Sitting on the couch eating the end of a roquefort walnut baguette (yes, really) and watching snl sounds like a good idea until you wake up stuck with crumbs and realize nothing you saw was that funny, mostly because you slept through it. Anyhow, that's all I feel like saying. Goodnight.

Friday, October 23, 2009

what we're meaning to say

I've been thinking about communication.

This has been a relatively pretty communicative week- catching up with friends, therapy, then those weird inevitable post-therapy talks with my mom in which she reminds me again to make sure that i'm telling the therapist everything, such as X and Y and Z, where X and Y and Z are uncomfortable past events my mom thinks she understands but doesn't actually know any real facts about. It's easy to hear that something happened to someone, and then fill in the blanks about what that something usually means- the ways that it's presented in movies and books. I don't blame her. I never tell her the real stories, so of course she comes up with something slightly false.
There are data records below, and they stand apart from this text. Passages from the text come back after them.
/-! The end of a calibration (R203, R205, R206). -/

section End
variable (d : Dev) (c : Nat)

/-- The converter neither calibrates nor waits to. -/
def Dev.calOff (c : Nat) (d : Dev) : Dev := ((d.putBit F.ADC_STS_CAL_WAIT c false).putBit F.ADC_STS_CAL_RUN c false).putBit F.ADC_CTL_CAL c false

theorem Dev.calEnd_calOff : ∃ f : ConvSt → ConvSt, d.calEnd c = (d.calOff c).modConv c f ∧ ∀ k, (f k).calStep = 0 := ⟨_, rfl, fun _ => rfl⟩

theorem Dev.calEnd_outcome (h : c < 4) : bitOf ((d.calEnd c).get F.ADC_CTL_CAL) c = false ∧ (d.calEnd c).calWait c = false ∧
    (d.calEnd c).calRun c = false ∧ (tget (d.calEnd c).adc.convs c).calStep = 0 := by
  obtain ⟨f, ended, step⟩ := d.calEnd_calOff c
  obtain ⟨ctl, -, -, -⟩ := adcMasks_ok
  rw [ended, Dev.modConv_get, Dev.modConv_calWait, Dev.modConv_calRun, Dev.modConv_conv]
  refine ⟨Dev.putBit_same _ _ _ ctl h, ?_, ?_, step _⟩
  · rw [Dev.calOff, Dev.calWait, Dev.putBit_get_ne _ _ _ (by decide), ← Dev.calWait, Dev.calWait_putRun, Dev.calWait_putWait _ _ h]
  · rw [Dev.calOff, Dev.calRun, Dev.putBit_get_ne _ _ _ (by decide), ← Dev.calRun, Dev.calRun_putRun _ _ h]

theorem Dev.calEnd_sameRegs : d.sameRegs (d.calEnd c) [R.ADC_STS, R.ADC_CTL] :=
  ((Dev.sameRegs.refl d _).putBit (f := F.ADC_STS_CAL_WAIT) _ _ (by decide)).putBit (f := F.ADC_STS_CAL_RUN) _ _ (by decide)
    |>.putBit (f := F.ADC_CTL_CAL) _ _ (by decide) |>.modConv _ _

/-- The event that goes with the end of a calibration stays. -/
theorem Dev.calEnd_rd_evt : (d.calEnd c).rd R.ADC_EVT = d.rd R.ADC_EVT := d.calEnd_sameRegs c _ (by decide)

end End

/-- What step 16 measures loads or fails, with its event (R203). -/
def Dev.calShown (c : Nat) (ok : Bool) (d : Dev) : Dev :=
  if ok then (d.newSlices c).calEvent F.ADC_EVT_CAL_DONE_EVT c 0 else d.calEvent F.ADC_EVT_CAL_FAIL_EVT c 4

/-- The slots go on from a converter's last step, with no reference converted since. -/
def Dev.calClosed (c : Nat) (d : Dev) : Dev := d.modConv c (fun k => { k with slotEnd := k.stepEnd, refs := [], toneRun := false, idleRun := 0 })

theorem calDone_ends (s : State) (c : Fin 4) (ok : Bool) (run : s.dev.calRun c = true) (last : (tget s.dev.adc.convs c).calStep = 16)
    (inj : (tget s.dev.adc.convs c).inj = []) : leads (.calDone c ok) s fun x =>
      bitOf (x.dev.get F.ADC_CTL_CAL) c = false ∧ x.dev.calWait c = false ∧ x.dev.calRun c = false ∧
      (tget x.dev.adc.convs c).calStep = 0 ∧
      (ok = true → x.dev.flag F.ADC_EVT_CAL_DONE_EVT = true) ∧
      (ok = false → x.dev.flag F.ADC_EVT_CAL_FAIL_EVT = true ∧ x.dev.get F.ADC_EVT_REASON = 4 ∧
        ∀ i : Fin 16, x.dev.rd (R.ADC_SLICE i) = s.dev.rd (R.ADC_SLICE i)) ∧ s.sameMem x := by
  have act : s.dev.calDone c ok = (((s.dev.runOsc (tget s.dev.adc.convs c).stepEnd).calShown c ok).calClosed c).calEnd c := by
    simp only [Dev.calDone, run, last, inj, Bool.not_true, bne_self_eq_false, Bool.or_self, Bool.false_eq_true, if_false]
    rfl
  obtain ⟨-, -, fail, done⟩ := calEvents_evt
  refine ⟨s.upd (Dev.calDone c ok), rfl, ?_⟩
  rw [State.upd, act]
  obtain ⟨ctl, wait, ran, step⟩ := Dev.calEnd_outcome (((s.dev.runOsc (tget s.dev.adc.convs c).stepEnd).calShown c ok).calClosed c) c c.isLt
  refine ⟨ctl, wait, ran, step, fun good => ?_, fun bad => ⟨?_, ?_, fun i => ?_⟩, rfl, rfl, rfl, rfl⟩
  · rw [Dev.flag_of_rd (Dev.calEnd_rd_evt _ _), Dev.calClosed, Dev.modConv_flag, Dev.calShown, if_pos good]
    exact Dev.calEvent_flag _ _ _ rfl done
  all_goals have shown : ∀ e : Dev, e.calShown c ok = e.calEvent F.ADC_EVT_CAL_FAIL_EVT c 4 := fun _ => if_neg (by simp [bad])
  · rw [Dev.flag_of_rd (Dev.calEnd_rd_evt _ _), Dev.calClosed, Dev.modConv_flag, shown]
    exact Dev.calEvent_flag _ _ _ rfl fail
  · rw [Dev.get_of_rd (Dev.calEnd_rd_evt _ _), Dev.calClosed, Dev.modConv_get, shown]
    exact Dev.calEvent_reason _ _ rfl fail (by decide) (by decide) (by decide)
  · have slice : 0xA03300 ≤ R.ADC_SLICE i := Nat.le_add_right _ _
    have failed := Dev.sameRegs.calEvent (f := F.ADC_EVT_CAL_FAIL_EVT) c 4 rfl
      ((Dev.sameRegs.refl s.dev [R.ADC_EVT, R.SYS_FAULT_EVT]).of_regs (s.dev.runOsc_regs (tget s.dev.adc.convs c).stepEnd))
      (by decide) (by decide)
    rw [Dev.calEnd_sameRegs _ _ _ (by simp [R.ADC_STS, R.ADC_CTL]; omega), Dev.calClosed, Dev.modConv_rd, shown,
      failed _ (by simp [R.ADC_EVT, R.SYS_FAULT_EVT]; omega)]

section Wait
variable (s : State) (c : Fin 4) (wait : s.dev.calWait c = true)
include wait

theorem Dev.calWaitTimeout_eq : let d := (s.dev.runOsc ((tget s.dev.adc.convs c).waitFrom + 1000000000)).pumpNow c
    s.dev.calWaitTimeout c = if d.calFree c then d.calStart c else (d.calEvent F.ADC_EVT_CAL_REFUSED_EVT c 2).calEnd c := if_pos wait

theorem calWaitTimeout_ends : let d := (s.dev.runOsc ((tget s.dev.adc.convs c).waitFrom + 1000000000)).pumpNow c
    (d.calFree c = true → answers (.calWaitTimeout c) s (s.upd fun _ => d.calStart c)) ∧
    (d.calFree c = false → leads (.calWaitTimeout c) s fun x =>
    bitOf (x.dev.get F.ADC_CTL_CAL) c = false ∧ x.dev.calWait c = false ∧ x.dev.flag F.ADC_EVT_CAL_REFUSED_EVT = true ∧
    x.dev.get F.ADC_EVT_REASON = 2 ∧ s.sameMem x) := by
  intro d
  have act := Dev.calWaitTimeout_eq s c wait
  have made : answers (.calWaitTimeout c) s (s.upd (Dev.calWaitTimeout c)) := rfl
  refine ⟨fun free => answers_congr made (act.trans (if_pos free)), fun held => ⟨_, made, ?_⟩⟩
  obtain ⟨refused, -, -, -⟩ := calEvents_evt
  obtain ⟨ctl, waits, -, -⟩ := Dev.calEnd_outcome (d.calEvent F.ADC_EVT_CAL_REFUSED_EVT c 2) c c.isLt
  rw [State.upd, act, if_neg (by simpa using held)]
  refine ⟨ctl, waits, ?_, ?_, rfl, rfl, rfl, rfl⟩
  · rw [Dev.flag_of_rd (Dev.calEnd_rd_evt _ _)]
    exact Dev.calEvent_flag _ _ _ rfl refused
  · rw [Dev.get_of_rd (Dev.calEnd_rd_evt _ _)]
    exact Dev.calEvent_reason _ _ rfl refused (by decide) (by decide) (by decide)

end Wait

/-! The background correction (R202). -/

theorem Dev.windowEnd_regs (d : Dev) (c : Nat) : (d.windowEnd c).regs = d.regs := by
  unfold Dev.windowEnd
  rw [Dev.pumpNow_regs, Dev.runOsc_regs]

section Window
variable (s : State) (c : Fin 4) (idle : Nat)

theorem bgWindowEnd_made (total : Nat) : answers (.bgWindowEnd c idle total) s (s.upd (Dev.bgWindow c idle total)) := (rfl)

theorem bgWindowEnd_shows (ready : (tget s.dev.adc.convs c).ready = true) (own : idle = (tget (s.dev.windowEnd c).adc.convs c).winIdle) :
    leads (.bgWindowEnd c idle 400000) s fun x =>
      bitOf (x.dev.get F.ADC_STS_BG_STARVED) c = decide (10 * idle < 400000) ∧ (tget x.dev.adc.convs c).winIdle = 0 ∧
        x.dev.time = (s.dev.windowEnd c).time ∧ s.dev.sameRegs x.dev [R.ADC_STS] ∧ s.sameMem x := by
  have due : (!(tget s.dev.adc.convs c).ready || 400000 != windowSlots || idle != (tget (s.dev.windowEnd c).adc.convs c).winIdle) = false := by
    rw [ready, ← own, windowSlots]
    simp
  refine ⟨_, bgWindowEnd_made s c idle 400000, ?_⟩
  obtain ⟨-, -, -, starved⟩ := adcMasks_ok
  simp only [State.upd, Dev.bgWindow, due, Bool.false_eq_true, if_false]
  exact ⟨by rw [Dev.modConv_get, Dev.putBit_same _ _ _ starved c.isLt], by rw [Dev.modConv_conv], by rw [Dev.modConv_time, Dev.putBit_time],
    ((Dev.sameRegs.refl s.dev _).of_regs (s.dev.windowEnd_regs c)).putBit (f := F.ADC_STS_BG_STARVED) _ _ (by decide) |>.modConv _ _,
    rfl, rfl, rfl, rfl⟩

theorem bgWindowEnd_other {total : Nat} (other : idle ≠ (tget (s.dev.windowEnd c).adc.convs c).winIdle ∨ total ≠ 400000) :
    answers (.bgWindowEnd c idle total) s s := by
  refine answers_same (bgWindowEnd_made s c idle total) (if_pos ?_)
  rcases other with other | other <;> simp [windowSlots, other]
I think I almost prefer the stereotypical, imagined version though. The way things actually happened can feel weirdly less authentic sometimes, as if since different from the expected, reality is wrong.

I also had a very interesting and probably overdue talk with the formerly-dreadlocked yogi musician whose life and mine happened to collide last June. I've thought it hundreds of times- how differently things would be going if only you could shave a decade and a half off of our age difference. The other day, on his couch in that weird late afternoon light that makes the world and reason discreetly turn their backs, I saw what I've known since August: age difference or none, things were going a very certain way. This time, however, Sundararaja (blatantly obvious code name) decided to point out that elephant in the room maybe both of us had been avoiding or denying. Our faces were very close, and the air from his mouth as he asked whether I ever think about how he's so much older than me felt like somewhere between a door opening and a slap on the hand. Either some feeling of complicity, of this exciting half-secret, kind-of-illicit agreement of hope, or my weird masquerade as a 30 year old falling down around my ankles, leaving me naked and very, very adolescent. Of course this was something we would have to acknowledge eventually, and in any case the conversation took some weight off of things: if everyone comes to terms with the fact that you're eighteen, they're not going to ask you how your masters program is coming.

But here's the thing: even after the whole big conversation, recognizing that yes it's weird but no neither of us really care, that things couldn't really work now but who's to say about down the line, and the final decision that things won't be serious, I had absolutely no idea where that left us. Just like how my mom hearing my curt, fumbled answers on the phone after therapy has no idea how I am, because no matter how I answer her questions I can never bring myself to say the things I mean to say and need to say. I have no true idea of my friends' realities, no matter how much detail they put into describing their dorm rooms. There's this theory that everybody's like a sphere, and we all move around hitting each other but the walls of us never uncurl: no one ever truly connects with anyone. It's terribly bleak, I know. But if we all did live in the same world, so to speak, would we need so badly to try to communicate? Of course though that's all it is, a try. And sometimes a half-assed one; we can bring someone in as much as we want, but communicate too much and it's like your skin's been peeled off in long strips of the oversaid-- and so, everything we do not say stays warm in overcoats of our throats. At the end of the day, how much has been communicated? These big talks are had, but rehashing them in your head later you realize the things that matter most are what you are still unclear about. Like where exactly Sundararaja and I are at. And what I'm mad at my mom about, and where it was that I lost track of someone's life. And what it is that I miss about Oberlin, and why home makes me uncomfortable. I have some of the answers. They're just kinda hard to say out loud.

Wednesday, October 14, 2009

a kind of useless list

dear readers:
probably the 4-5 of us are pretty similar, this is why we are friends. therefore, the items, theories, places, people etc. listed presently probably already have your support. if they do not, or if--bafflingly--someone else is reading this blog, and you (whoever you are) are on this fine day looking for something new on which you might place your theoretical seal of approval, i offer the following as suggestions:


1) alison krauss and gillian welch. they sound like honey. they make you yearn for the southern life you never knew. they trick you into thinking you have every reason to yearn for this life. you change your middle name to lou or may (copycats) and sip whiskey on the front porch, wondering if it's time to start picking up that old banjo again.


2) the science of sleep. i stayed up really late last night watching clips on youtube, and consequently have been exhausted all day. but its worth it. especially the horse bit, which isn't even on youtube it's so great. watch it with someone you think you're falling in love with. or alone. or high. 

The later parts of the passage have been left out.